Having regard to the object of section 125 Cr.P.C., the Apex Court observed that it is the duty of the court to interpret the provision of Chapter-

EX of the Code in such a way that the construction placed on that would not defeat the object of the legislation. In absence of any express

prohibition, the Apex Court construed the provision in Chapter-IX as conferring an implied power on a Magistrate to direct a person against

whom an application is made u/s 125 of Cr.P.C. to pay some reasonable sum by way of maintenance to the applicant as an interim measure

pending final disposal of the application.

20. In Morgan Stanley Mutual Fund Vs.
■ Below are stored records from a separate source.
/-- A branch still belongs to its group: neither FREE, the root, nor RELEASING. -/
def BrSt.isLive (st : BrSt) : Bool :=
  match st with
  | .free | .root | .releasing => false
  | _ => true

/-- The live branches of a group, ascending. -/
def members (s : State) (g : Nat) : List Nat :=
  (s.roll.branches.cells.filter fun c => c.2.st.isLive && c.2.group.toNat == g).map (·.1)

/-- Tear down a group: no result is written, its branches await the release of their pages (R27, R43). -/
def dropGroup (s : State) (g code : Nat) : State :=
  let s1 := (s.group g).requests.foldl (fun s r => respond s r.box r.sn { status := stFaulted, detail := code }) s
  let s2 := ((s.group g).root :: members s g).foldl (fun s b =>
    (freeStream s b).modBranch b fun x => { x with st := .releasing, closed := true, copies := [], need := [] }) s1
  let P := (s.group g).part
  (s2.modGroup g fun _ => default).modPart P fun x =>
    { x with roster := [], boundaries := x.boundaries.filter (· != g), forking := x.forking.filter (·.1 != g) }

/-- The groups of a context. -/
def groupsOf (s : State) (x : Nat) : List Nat :=
  (s.roll.groups.cells.filter fun g => g.2.st != .free && g.2.ctx == x).map (·.1)

/-! Faults and teardown (R477, R497) -/

/-- Opcodes of commands that a teardown answers FAULTED while they are in progress (R472). -/
def teardownOpcodes : List Nat := [0x0201, 0x0301, 0x0303, 0x0401, 0x0403, 0x0404, 0x0405, 0x0406, 0x0701]

/-- Answer the commands in progress of a context that its teardown ends (R472) (DEDUCED, log 68). -/
def failCommands (s : State) (x code : Nat) : State :=
  s.arm.boxes.cells.foldl (fun s b =>
    (b.2.inProg.filter fun ip => lineN ip.entry 6 2 == x && teardownOpcodes.contains (lineN ip.entry 0 2)).foldl
      (fun s ip => respond s b.1 ip.sn { status := stFaulted, detail := code }) s) s

/-! Stream commands that wait (R270, R273) -/

/-- A chunk that has run and has not completed names the stream: it is running. -/
def chunkRunning (s : State) (id : Nat) : Bool :=
  s.cores.cells.any fun c => c.2.inflight.any fun d => d.eng == .sta && !d.pending && d.strs.contains id

/-- Write a stream's image to HOME and leave it RESIDENT and clean (R272). -/
def flushStream (s : State) (id : Nat) : State :=
  let v := strGet s id
  if eState v = 3 ∧ eDirty v then
    match strHome s id with
    | some h => (strSetFld (writeImage s id h) id 3 1 0).radd Reg.strWritebacks 1
    | none => s
  else s

/-- Release a stream for a swap-out once no chunk of it runs; a forced one sets FORCED_SWAP (R270, R272). -/
def swapStream (s : State) (id : Nat) : State :=
  let v := strGet s id
  if eState v = 3 ∧ !chunkRunning s id then
    releaseStream (if eQueued v = 0 then s else s.ror Reg.strStatus 2) id
  else s

/-- Stream `w` mod 2^24, the unit of index w div 2^24 of a waiting command, has got where the command takes it: IDLE for a
swap-out, a current HOME image for a flush. -/
def unitDone (s : State) (op w : Nat) : Bool :=
  let v := strGet s (w % 2 ^ 24)
  if op = 0x0403 then eState v != 2 && eState v != 3 && eState v != 4 else eState v != 3 || !eDirty v

/-- One waiting stream command goes on, and is answered once none of its units is left. -/
def serveOne (box : Nat) (s : State) (ip : InProg) : State :=
  let op := lineN ip.entry 0 2
  let s1 := ip.waits.foldl (fun s w => if op = 0x0403 then swapStream s (w % 2 ^ 24) else flushStream s (w % 2 ^ 24)) s
  let ready := ip.waits.filter (unitDone s1 op)
  let left := ip.waits.filter fun w => !unitDone s1 op w
  let bits := ready.foldl (fun b w => setFld b (w / 2 ^ 24) 1 1) ip.bits.toNat
  let s2 := modInProg s1 box ip.sn fun p => { p with waits := left, bits := BitVec.ofNat 256 bits }
  if left.isEmpty then
    respond s2 box ip.sn { status := if bits = 2 ^ ip.aux - 1 then stOk else stPartial, result := [(16, 32, bits)] }
  else s2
Kartick Das, , while considering the provisions of Consumer Protection Act, 1986, the Apex Court held

that there is no power under the said Act to grant any interim relief or even ad-interim relief and only a final relief could be granted.

21. In New India Assurance Co. Ltd. Vs. R. Srinivasan, , the Apex Court while dealing with the power of the consumer disputes redressal

agencies under the Consumer Protection Act, 1986 was considering as to whether they had the power to dismiss a complaint and also to restore a

complaint once dismissed for default. The Apex Court observed that every court or judicial body or authority, which has a duty to decide a lis

between two parties, inherently possesses the power to dismiss a case in default and the Court or judicial or a quasi-judicial body is under no

obligation to keep the matter pending before it or to pursue the matter on behalf of the complainant who had instituted the proceedings in absence

of the complainant, and therefore, the court will be well within its jurisdiction to dismiss the complaint for non-prosecution. So also, it would have

the inherent power and jurisdiction to restore the complaint on good cause being shown for non-appearance of the complainant.

22. Section 362 of the Cr.P.C. provides that save as otherwise provided by the Code or by any other law for the time being in force, no Court,

after it has signed its judgment or final order disposing of a case, shall alter or review the same except to correct a clerical or arithmetical error. In

Murti Dhar Singh (supra), a Division Bench of this Court had held that the order of disposal for default is not a final order of disposal of a case as

the court had not gone into merit of the case and therefore, the bar prescribed u/s 362 Cr.P.C. is not attracted. Therefore, it was further held that,

in exercise of inherent powers of the High Court u/s 482 Cr.P.C., the High Court can restore a revision petition, which is filed for quashing of a

complaint proceeding, which was dismissed for default.

23. u/s 482 of the Cr.P.C., the High Court has inherent power to make such orders as may be necessary to give effect to any order under the

Code, or to prevent abuse of the process of the Court or otherwise to secure ends of justice. In view of the interpretation given by the Division

Bench of this Court in Murti Dhar Singh (supra), bar imposed u/s 362 Cr.P.C. does not come into play in respect of an order dismissing a case for

default as the same is not a judgment or a final order of disposal. It is to be noted that power u/s 482 Cr.P.C. cannot be exercised or invoked to

do what is specifically prohibited by the code,

24. Dismissal of a complaint for non-appearance of the complainant resulting in acquittal of the accused is a final order and therefore, dismissal of a

complaint for non-prosecution and dismissal of an application u/s 125 Cr.P.C. stand on a different footing. In absence of an embargo, the learned

Magistrate has inherent power to restore an application which is dismissed for default. This inherent power is, however, not to be equated with the

inherent power that is exercised by the High Court u/s 482 Cr.P.C. This is a power, unless prohibited by law, as held in New India Assurance

Company Ltd. (supra), which inheres in every court to restore an application on good cause being shown for the non-appearance of the applicant,

as also the power which inheres in every court to dismiss an application.

25. In view of the discussions above, I am of the considered opinion that an application u/s 125 Cr.P.C. can be dismissed for default and the

learned Magistrate can restore the case to file subject to good cause being shown for restoration. As a result, this petition is held to be devoid of

any merit and accordingly, the same is dismissed.